Claro. Tenho três, a mais nova com 23 anos, e eu controlava até a televisão. Eu nunca as ajudei nos TPCs: responsabilizava-as. Temos de ensiná-los a pensar a longo prazo, a ter capacidade de reagir, de sonhar, de se auto-regular, de trabalhar as frustrações, de se colocar no lugar do outro. E tudo isto na infância, até que você não precisa mais vigiá-los. Queremos trazer para Portugal a Escola da Inteligência, um programa que através de histórias e metáforas vai às escolas ensinar as crianças a protegerem as suas emoções. Não é a quantidade de informação que determina a qualidade de um pensador. Estamos formando repetidores de dados e não pensadores, e precisamos de diminuir a avalanche de informações para formar a consciência crítica e o pensamento criativo das crianças.
Como proteger os mais pequenos?
A partir de dentro: se a sociedade me abandona, eu sobrevivo. Mas se eu me abandonar, eu não sobrevivo. A emoção não pode tornar-se hipersensível, temos de proteger a nossa autoestima e mudar a maneira como contamos a nossa própria história. Hoje é possível reinventar um ser humano, reurbanizar a sua memória consciente e emergente.

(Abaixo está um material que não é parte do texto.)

/-- A value other than the default is listed, whatever the table's form. -/
theorem tget_tset_of_ne {α : Type} [DecidableEq α] {d v : α} (hv : v ≠ d) (t : Tbl α) (k j : Nat) :
    tget d (tset d t k v) j = if j = k then v else tget d t j := by
  rw [tset, if_neg hv, tget_tins]

/-- A queue in a state other than the default's is listed. -/
theorem queue_setQueue_same {v : Queue} (hstate : v.state ≠ 0) (q : Nat) (c : Chip) : queue (setQueue q v c) q = v :=
  (tget_tset_of_ne (fun h => hstate (congrArg Queue.state h)) c.queues q q).trans (if_pos rfl)

/-- The flags of a word tag are its lowest bits: WORD starts at bit 6, GEN and STITCH stand above it (Table 09-5). -/
theorem wordTag_flag {i : Nat} (hi : i < 6) (stitch gen word : Nat) (stopped boundOther last pois valid : Bool) :
    (wordTag stitch gen word stopped boundOther last pois valid).getLsbD i =
      [valid, pois, last, boundOther, stopped].getD i false := by
  have hflags : ∀ s b l p v : Bool, b2n s * 16 + b2n b * 8 + b2n l * 4 + b2n p * 2 + b2n v < 2 ^ 6 ∧
      ∀ i < 6, (b2n s * 16 + b2n b * 8 + b2n l * 4 + b2n p * 2 + b2n v).testBit i = [v, p, l, b, s].getD i false := by decide
  obtain ⟨hsmall, hbit⟩ := hflags stopped boundOther last pois valid
  have hsum : stitch * 2 ^ 32 + gen * 2 ^ 24 + word * 64 + b2n stopped * 16 + b2n boundOther * 8 + b2n last * 4 + b2n pois * 2 +
      b2n valid = 2 ^ 6 * (stitch * 2 ^ 26 + gen * 2 ^ 18 + word) +
        (b2n stopped * 16 + b2n boundOther * 8 + b2n last * 4 + b2n pois * 2 + b2n valid) := by omega
  rw [wordTag, BitVec.getLsbD_ofNat, hsum, Nat.testBit_two_pow_mul_add _ hsmall, if_pos hi, hbit i hi,
    decide_eq_true (by omega : i < 64), Bool.true_and]

/-! ### A freed cell (R312) -/

theorem freeCell_freed (k : Nat) (c : Chip) : (freeCell k c).pool.freed = c.pool.freed ++ [k] := rfl

/-- A cell whose record is given a next cell is listed, since a record by default names none. -/
theorem tget_tmod_of_next {f : CellRec → CellRec} (hnext : ∀ r, (f r).next ≠ none) (cells : Tbl CellRec) (k j : Nat) :
    tget {} (tmod {} cells k f) j = if j = k then f (tget {} cells k) else tget {} cells j :=
  tget_tset_of_ne (fun h => hnext _ (congrArg CellRec.next h)) cells k j

/-- The free list's old tail is linked to the freed cell, which may be that tail itself: its own record is written after. -/
theorem cell_freeCell_same (k : Nat) (c : Chip) :
    cell (freeCell k c) k = { cell c k with free := true, first := false, gen := ((cell c k).gen + 1) % 256, next := some 0 } := by
  cases htail : freeTail c.pool with
  | none => simp [cell, freeCell, htail, tget_tmod_of_next]
  | some tl =>
    by_cases htl : k = tl
    · subst htl
      simp [cell, freeCell, htail, tget_tmod_of_next]
    · simp [cell, freeCell, htail, tget_tmod_of_next, htl]

/-! ### The cases of a pop (R316) -/

/-- The queue after a pop by thread `t` of a word of its head packet `p`, which `rest` follows (R316, R318). -/
def afterPop (t : Nat) (u : Queue) (p : QPkt) (rest : List QPkt) : Queue :=
  { u with
    depth := u.depth - 1
    popped := if u.popped + 1 = p.len then 0 else u.popped + 1
    pkts := if u.popped + 1 = p.len then rest else u.pkts
    held := if u.popped % 32 = 31 ∨ u.popped + 1 = p.len then u.held - 1 else u.held
    bound := if u.popped + 1 = p.len then none else some t }

/-- The module after that pop: the queue, and the cell `k` of the word when the word is the last delivered of it (R312, R316). -/
def poppedChip (t q k : Nat) (p : QPkt) (rest : List QPkt) (c : Chip) : Chip :=
  bump 0x2300 8 0 1 (if (queue c q).popped % 32 = 31 ∨ (queue c q).popped + 1 = p.len
    then freeCell k (setQueue q (afterPop t (queue c q) p rest) c) else setQueue q (afterPop t (queue c q) p rest) c)

section
variable {t q : Nat} {c : Chip}

theorem popWord_of_stopped (hstopped : (queue c q).state ≠ 1) (parityBad : Bool) (ecc : Ecc) :
    popWord t q parityBad ecc c = (0, wordTag 0 0 0 true false false false false, c) :=
  if_pos hstopped

section
variable (henabled : (queue c q).state = 1)
include henabled

theorem popWord_of_empty (hempty : (queue c q).depth = 0) (parityBad : Bool) (ecc : Ecc) :
    popWord t q parityBad ecc c = (0, 0, c) := by
  simp [popWord, henabled, hempty]

section
variable (hwords : (queue c q).depth ≠ 0)
include hwords

theorem popWord_of_boundOther {b : Nat} (hbound : (queue c q).bound = some b) (hother : b ≠ t) (parityBad : Bool) (ecc : Ecc) :
    popWord t q parityBad ecc c = (0, wordTag 0 0 0 false true false false false, c) := by
  simp [popWord, henabled, hwords, hbound, hother]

Quem foi o homem mais inteligente do mundo?
‘O homem mais inteligente da história’ (Ed. Pergaminho) é a jornada de um cientista em torno da mente de Jesus: “Quando comecei a estudar Jesus, fiquei pasmado. Ele tinha todos os motivos para estar deprimido. Mas nunca se viu alguém tão feliz e motivado. O engraçado é que ele é o homem mais famoso da História mas o menos conhecido em termos do que nos ensinou emocionalmente. Uma das coisas que me fascinou foi a sua capacidade de comunicar a sua dor. Ensinou-nos não a ser heróis mas a sermos transparentes, a não termos medo das nossas emoções.”
Augusto Cury em 10 segundos
Psiquiatra e escritor, é o autor mais lido no Brasil dos últimos anos. Formado em medicina e doutorado em administração, cedo percebeu que havia um enorme campo a desbravar na área da emoção. Criador do conceito de inteligência multifocal, que estuda a forma como consciente e inconsciente se ligam, também desenvolveu o projeto Escola da Inteligência, para ensinar as crianças a protegerem as suas emoções.